■ **Activity**:
Each line that includes "data" must be copied from the records.

■ **Extracted records**:
-- ==== Sys2Proof/Config.lean ====
section
/-! DEFINITION. The parameters that 00_scope.md R2 fixes for the machine, beside the widths of Word.lean.
The parameters of a run (PROGRAM, RESET_PC, END_PC, initial data) are the fields of `Machine.Launch`. -/

namespace Sys2Proof.Config

/-- The default of `RESET_PC` (00_scope.md R2). UNVERIFIED, log entry 4: the spec marks it as its decision D20;
unsafe where a claim rests on the value. -/
def resetPc : Word := 0x0000#16

/-- `DMEM_WORDS` and `IMEM_WORDS`: each memory has 2^16 word addresses (00_scope.md R2, 20_memory.md R30). -/
def memWords : Nat := 65536

/-- What a data word that nothing has set reads as. DESIGN CHOICE, log entry 3: the spec leaves the value
to the launch (10_state.md R24); unsafe for a claim about runs from `State.reset` only, since every content of
the data memory can be listed. -/
def unlistedWord : Word := 0x0000#16

end Sys2Proof.Config
end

■ **Answer section**:
The parameters of a run (PROGRAM, RESET_PC, END_PC, initial data) are the fields of `Machine.Launch`. -/
/-- What a data word that nothing has set reads as. DESIGN CHOICE, log entry 3: the spec leaves the value
the data memory can be listed. -/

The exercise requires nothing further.